_Task statement_
Exactly as written, copy the lines of the data below from the first through the one containing "VSSUBU (R200). -/".
—————
/-- VSSUB (R200). -/
def execVssub (c : Nat) (d a b : R5) (p : P3) (l e : Bool) (s : State) : Host.Outcome State Fault Refusal :=
  pvcStep c (vecOp (fun w _ xs => satS w (sgn w (el0 xs) - sgn w (el1 xs))) none (some .arith) 32 [] l e p d [a, b]) s

/-- VSADDU (R200). -/
def execVsaddu (c : Nat) (d a b : R5) (p : P3) (l e : Bool) (s : State) : Host.Outcome State Fault Refusal :=
  pvcStep c (vecOp (fun w _ xs => satU w ((el0 xs : Int) + el1 xs)) none (some .arith) 32 [] l e p d [a, b]) s

/-- VSSUBU (R200). -/
def execVssubu (c : Nat) (d a b : R5) (p : P3) (l e : Bool) (s : State) : Host.Outcome State Fault Refusal :=
  pvcStep c (vecOp (fun w _ xs => satU w ((el0 xs : Int) - el1 xs)) none (some .arith) 32 [] l e p d [a, b]) s

/-- VMUL: the low w bits of the product. -/
def execVmul (c : Nat) (d a b : R5) (p : P3) (l e : Bool) (s : State) : Host.Outcome State Fault Refusal :=
  pvcStep c (fun q => vecOp (fun _ _ xs => el0 xs * el1 xs) (some .arith) (some .arith) (gadBoth (q.spanTag a (q.regs l e)) (q.spanTag b (q.regs l e))) [] l e p d [a, b] q) s

/-- VMULH (R200). -/
def execVmulh (c : Nat) (d a b : R5) (p : P3) (l e : Bool) (s : State) : Host.Outcome State Fault Refusal :=
  pvcStep c (vecOp (fun w _ xs => wrap w ((sgn w (el0 xs) * sgn w (el1 xs)) >>> w)) (some .arith) (some .arith) 32 [] l e p d [a, b]) s

/-- VMULHU (R200). -/
def execVmulhu (c : Nat) (d a b : R5) (p : P3) (l e : Bool) (s : State) : Host.Outcome State Fault Refusal :=
  pvcStep c (vecOp (fun w _ xs => (el0 xs * el1 xs) >>> w) (some .arith) (some .arith) 32 [] l e p d [a, b]) s

/-- VMULHR (R200). -/
def execVmulhr (c : Nat) (d a b : R5) (p : P3) (l e : Bool) (s : State) : Host.Outcome State Fault Refusal :=
  pvcStep c (vecOp (fun w _ xs => vmulhr w (el0 xs) (el1 xs)) none (some .arith) 32 [] l e p d [a, b]) s

/-- VQDMULHR (R200). -/
def execVqdmulhr (c : Nat) (d a b : R5) (p : P3) (l e : Bool) (s : State) : Host.Outcome State Fault Refusal :=
  pvcStep c (vecOp (fun w _ xs => vqdmulhr w (el0 xs) (el1 xs)) none (some .arith) 32 [] l e p d [a, b]) s

/-- VAND. -/
def execVand (c : Nat) (d a b : R5) (p : P3) (l e : Bool) (s : State) : Host.Outcome State Fault Refusal :=
  pvcStep c (vecOp (fun _ _ xs => el0 xs &&& el1 xs) (some .bool) (some .bool) 32 [] l e p d [a, b]) s

/-- VOR. -/
def execVor (c : Nat) (d a b : R5) (p : P3) (l e : Bool) (s : State) : Host.Outcome State Fault Refusal :=
  pvcStep c (vecOp (fun _ _ xs => el0 xs ||| el1 xs) (some .bool) (some .bool) 32 [] l e p d [a, b]) s

/-- VXOR. -/
def execVxor (c : Nat) (d a b : R5) (p : P3) (l e : Bool) (s : State) : Host.Outcome State Fault Refusal :=
  pvcStep c (vecOp (fun _ _ xs => el0 xs ^^^ el1 xs) (some .bool) (some .bool) 0 [] l e p d [a, b]) s

/-- VANDN: a AND NOT b. -/
def execVandn (c : Nat) (d a b : R5) (p : P3) (l e : Bool) (s : State) : Host.Outcome State Fault Refusal :=
  pvcStep c (vecOp (fun w _ xs => el0 xs &&& (el1 xs ^^^ (2 ^ w - 1))) (some .bool) (some .bool) 32 [] l e p d [a, b]) s

/-- VSHL: a shifted by u(b) mod w; a gadget where b is tagged. -/
def execVshl (c : Nat) (d a b : R5) (p : P3) (l e : Bool) (s : State) : Host.Outcome State Fault Refusal :=
  pvcStep c (fun q => vecOp (fun w _ xs => el0 xs <<< (el1 xs % w)) (some .bool) (some .bool) (if (q.spanTag b (q.regs l e)).isSome then 32 else 0) [] l e p d [a, b] q) s

/-- VSHR: a shifted by u(b) mod w; a gadget where b is tagged. -/
def execVshr (c : Nat) (d a b : R5) (p : P3) (l e : Bool) (s : State) : Host.Outcome State Fault Refusal :=
  pvcStep c (fun q => vecOp (fun w _ xs => el0 xs >>> (el1 xs % w)) (some .bool) (some .bool) (if (q.spanTag b (q.regs l e)).isSome then 32 else 0) [] l e p d [a, b] q) s

/-- VSRA: a shifted by u(b) mod w; a gadget where b is tagged. -/
def execVsra (c : Nat) (d a b : R5) (p : P3) (l e : Bool) (s : State) : Host.Outcome State Fault Refusal :=
  pvcStep c (fun q => vecOp (fun w _ xs => vsra w (el0 xs) (el1 xs % w)) (some .bool) (some .bool) (if (q.spanTag b (q.regs l e)).isSome then 32 else 0) [] l e p d [a, b] q) s

/-- VSHRR: k is u(b) mod w (R200). -/
def execVshrr (c : Nat) (d a b : R5) (p : P3) (l e : Bool) (s : State) : Host.Outcome State Fault Refusal :=
  pvcStep c (vecOp (fun w _ xs => vshrr w (el0 xs) (el1 xs % w)) none (some .arith) 32 [] l e p d [a, b]) s

/-- VSHRRU: k is u(b) mod w (R200). -/
def execVshrru (c : Nat) (d a b : R5) (p : P3) (l e : Bool) (s : State) : Host.Outcome State Fault Refusal :=
  pvcStep c (vecOp (fun w _ xs => vshrru w (el0 xs) (el1 xs % w)) none (some .arith) 32 [] l e p d [a, b]) s

/-- VMIN, signed. -/
def execVmin (c : Nat) (d a b : R5) (p : P3) (l e : Bool) (s : State) : Host.Outcome State Fault Refusal :=
  pvcStep c (vecOp (fun w _ xs => if sgn w (el0 xs) ≤ sgn w (el1 xs) then el0 xs else el1 xs) none (some .arith) 32 [] l e p d [a, b]) s

/-- VMAX, signed. -/
def execVmax (c : Nat) (d a b : R5) (p : P3) (l e : Bool) (s : State) : Host.Outcome State Fault Refusal :=
  pvcStep c (vecOp (fun w _ xs => if sgn w (el0 xs) ≤ sgn w (el1 xs) then el1 xs else el0 xs) none (some .arith) 32 [] l e p d [a, b]) s

/-- VMINU. -/
def execVminu (c : Nat) (d a b : R5) (p : P3) (l e : Bool) (s : State) : Host.Outcome State Fault Refusal :=
  pvcStep c (vecOp (fun _ _ xs => Nat.min (el0 xs) (el1 xs)) none (some .arith) 32 [] l e p d [a, b]) s

/-- VMAXU. -/
def execVmaxu (c : Nat) (d a b : R5) (p : P3) (l e : Bool) (s : State) : Host.Outcome State Fault Refusal :=
  pvcStep c (vecOp (fun _ _ xs => Nat.max (el0 xs) (el1 xs)) none (some .arith) 32 [] l e p d [a, b]) s

/-- VSEL's element: a where the predicate bit is set, else b, converted to the share type of a (R207). -/
def selElem (q : Pvc) (ta tb : Tag) (x y : Nat) (on : Bool) : Nat :=
  if on then x
  else match ta with
    | some (.arithq m) => if tb.isSome && tb != ta && decide (q.q m ≠ 0) then y % q.q m else y
    | _ => y

/-- VSEL: d = p ? a : b for all elements; the predicate selects and does not mask (R175, R207). -/
def execVsel (c : Nat) (d a b : R5) (p : P3) (l e : Bool) (s : State) : Host.Outcome State Fault Refusal :=
  pvcStep c (fun q =>
    let n := q.regs l e
    let ta := q.spanTag a n
    let tb := q.spanTag b n
    vecOp (fun w i xs => selElem q ta tb (el0 xs) (el1 xs) (q.pbit p w i)) ta none 0 [q.pTag p] l e 0 d [a, b] q) s

/-- VMOV: d = a; b is 0. -/
def execVmov (c : Nat) (d a b : R5) (p : P3) (l e : Bool) (s : State) : Host.Outcome State Fault Refusal :=
  pvcStep c (legal (b == 0) (vecOp (fun _ _ xs => el0 xs) none none 0 [] l e p d [a])) s

/-- VSPLAT: every element is the low w bits of S[a]; b is 0. -/
def execVsplat (c : Nat) (d a b : R5) (p : P3) (l e : Bool) (s : State) : Host.Outcome State Fault Refusal :=
  pvcStep c (legal (b == 0) (fun q =>
    vecOp (fun _ _ _ => (q.getS a).v.toNat) none none 0 [(q.getS a).t] l e p d [] q)) s

/-- VEXT: S[d] = u(lane b of Wa); short-only. A lane the register does not have gives a free value (log entry 27). No element of a
vector is written, so the predicate has nothing to keep; its tag joins the result's (R178). -/
def execVext (c : Nat) (d a b : R5) (p : P3) (l e : Bool) (s : State) : Host.Outcome State Fault Refusal :=
  pvcStep c (legal (!l) (fun q =>
    let w := eWidth e
    let x := q.getW a
    let v := if b.toNat < 256 / w then BitVec.ofNat 32 (lane x.v w b.toNat) else Config.laneBeyond x.v w b.toNat
    .ok (q.setS d v (mergeTag [x.t, q.pTag p] (firstType [x.t]))).next)) s

/-- VINS: lane b of Wd = the low w bits of S[a], where the predicate allows; short-only (log entry 27 for a lane beyond). -/
def execVins (c : Nat) (d a b : R5) (p : P3) (l e : Bool) (s : State) : Host.Outcome State Fault Refusal :=
  pvcStep c (legal (!l) (fun q =>
    let w := eWidth e
    let x := q.getS a
    let t := mergeTag [x.t, q.pTag p] (firstType [x.t])
    if b.toNat < 256 / w then
      .ok (q.putReg d w true t (fun j => if j = b.toNat && q.pbit p w j then some (x.v.toNat % 2 ^ w) else none)).next
    else
      let old := q.getW d
      .ok (q.setW d (Config.insBeyond old.v w b.toNat x.v) (if t.isSome then t else old.t)).next)) s

/-- VCLMUL: E = 1 (R205). -/
def execVclmul (c : Nat) (d a b : R5) (p : P3) (l e : Bool) (s : State) : Host.Outcome State Fault Refusal :=
  pvcStep c (legal (e) (vecOp (fun _ _ xs => clmul (el0 xs % 2 ^ 16) (el1 xs % 2 ^ 16) 16) (some .bool) (some .bool) 32 [] l e p d [a, b])) s

/-- VGFMUL: E = 0; GFP must be set (R169, R205). -/
def execVgfmul (c : Nat) (d a b : R5) (p : P3) (l e : Bool) (s : State) : Host.Outcome State Fault Refusal :=
  pvcStep c (fun q => legal (!e && decide (q.gfp ≠ 0))
    (vecOp (fun _ _ xs => gfMul q.gfp (el0 xs) (el1 xs)) (some .bool) (some .bool) 32 [] l e p d [a, b]) q) s

/-- VA2B: the value unchanged, BOOL shares; b is 0 (R206). -/
def execVa2b (c : Nat) (d a b : R5) (p : P3) (l e : Bool) (s : State) : Host.Outcome State Fault Refusal :=
  pvcStep c (legal (b == 0) (vecOp (fun _ _ xs => el0 xs) none (some .bool) 32 [] l e p d [a])) s

/-- VB2A: the value unchanged, ARITH shares; b is 0 (R206). -/
def execVb2a (c : Nat) (d a b : R5) (p : P3) (l e : Bool) (s : State) : Host.Outcome State Fault Refusal :=
  pvcStep c (legal (b == 0) (vecOp (fun _ _ xs => el0 xs) none (some .arith) 32 [] l e p d [a])) s

/-- VB2AQ: u(a) mod q, shares modulo the QM register named; b is 0 (R206). -/
def execVb2aq (c : Nat) (m : BitVec 2) (d a b : R5) (p : P3) (l e : Bool) (s : State) : Host.Outcome State Fault Refusal :=
  pvcStep c (fun q => legal (b == 0 && q.qOk m (eWidth e))
    (vecOp (fun _ _ xs => el0 xs % q.q m) none (some (.arithq m)) 32 [] l e p d [a]) q) s

/-- VADDI: a + sext(imm8). -/
def execVaddi (c : Nat) (d a : R5) (p : P3) (l e : Bool) (imm : BitVec 8) (s : State) : Host.Outcome State Fault Refusal :=
  pvcStep c (vecOp (fun w _ xs => wrap w ((el0 xs : Int) + imm.toInt)) (some .arith) (some .arith) 0 [] l e p d [a]) s

/-- VSHLI: a shifted left by imm8 mod w. -/
def execVshli (c : Nat) (d a : R5) (p : P3) (l e : Bool) (imm : BitVec 8) (s : State) : Host.Outcome State Fault Refusal :=
  pvcStep c (vecOp (fun w _ xs => el0 xs <<< (imm.toNat % w)) (some .bool) (some .bool) 0 [] l e p d [a]) s

/-- VSHRI: a shifted right by imm8 mod w. -/
def execVshri (c : Nat) (d a : R5) (p : P3) (l e : Bool) (imm : BitVec 8) (s : State) : Host.Outcome State Fault Refusal :=
  pvcStep c (vecOp (fun w _ xs => el0 xs >>> (imm.toNat % w)) (some .bool) (some .bool) 0 [] l e p d [a]) s

/-- VSRAI: a shifted right arithmetically by imm8 mod w. -/
def execVsrai (c : Nat) (d a : R5) (p : P3) (l e : Bool) (imm : BitVec 8) (s : State) : Host.Outcome State Fault Refusal :=
  pvcStep c (vecOp (fun w _ xs => vsra w (el0 xs) (imm.toNat % w)) (some .bool) (some .bool) 0 [] l e p d [a]) s

/-- VSHRRI (R200). -/
def execVshrri (c : Nat) (d a : R5) (p : P3) (l e : Bool) (imm : BitVec 8) (s : State) : Host.Outcome State Fault Refusal :=
  pvcStep c (vecOp (fun w _ xs => vshrr w (el0 xs) (imm.toNat % w)) none (some .arith) 32 [] l e p d [a]) s

/-- VSHRRUI (R200). -/
def execVshrrui (c : Nat) (d a : R5) (p : P3) (l e : Bool) (imm : BitVec 8) (s : State) : Host.Outcome State Fault Refusal :=
  pvcStep c (vecOp (fun w _ xs => vshrru w (el0 xs) (imm.toNat % w)) none (some .arith) 32 [] l e p d [a]) s

/-- VSPLATI: every element is sext(imm8); a is 0. -/
def execVsplati (c : Nat) (d a : R5) (p : P3) (l e : Bool) (imm : BitVec 8) (s : State) : Host.Outcome State Fault Refusal :=
  pvcStep c (legal (a == 0) (vecOp (fun w _ _ => wrap w imm.toInt) none none 0 [] l e p d [])) s

/-- VANDI: a AND imm8. -/
def execVandi (c : Nat) (d a : R5) (p : P3) (l e : Bool) (imm : BitVec 8) (s : State) : Host.Outcome State Fault Refusal :=
  pvcStep c (vecOp (fun _ _ xs => el0 xs &&& imm.toNat) (some .bool) (some .bool) 32 [] l e p d [a]) s

/-- VCMP.EQ (R175). -/
def execVcmpEq (c : Nat) (d a b : R5) (p : P3) (l e : Bool) (s : State) : Host.Outcome State Fault Refusal :=
  pvcStep c (cmpOp (fun _ x y => x == y) d a b p l e) s

/-- VCMP.NE (R175). -/
def execVcmpNe (c : Nat) (d a b : R5) (p : P3) (l e : Bool) (s : State) : Host.Outcome State Fault Refusal :=
  pvcStep c (cmpOp (fun _ x y => x != y) d a b p l e) s

/-- VCMP.LT (R175). -/
def execVcmpLt (c : Nat) (d a b : R5) (p : P3) (l e : Bool) (s : State) : Host.Outcome State Fault Refusal :=
  pvcStep c (cmpOp (fun w x y => decide (sgn w x < sgn w y)) d a b p l e) s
—————
_Result_
/-- VSSUB (R200). -/
def execVssub (c : Nat) (d a b : R5) (p : P3) (l e : Bool) (s : State) : Host.Outcome State Fault Refusal :=
  pvcStep c (vecOp (fun w _ xs => satS w (sgn w (el0 xs) - sgn w (el1 xs))) none (some .arith) 32 [] l e p d [a, b]) s

/-- VSADDU (R200). -/
def execVsaddu (c : Nat) (d a b : R5) (p : P3) (l e : Bool) (s : State) : Host.Outcome State Fault Refusal :=
  pvcStep c (vecOp (fun w _ xs => satU w ((el0 xs : Int) + el1 xs)) none (some .arith) 32 [] l e p d [a, b]) s

/-- VSSUBU (R200). -/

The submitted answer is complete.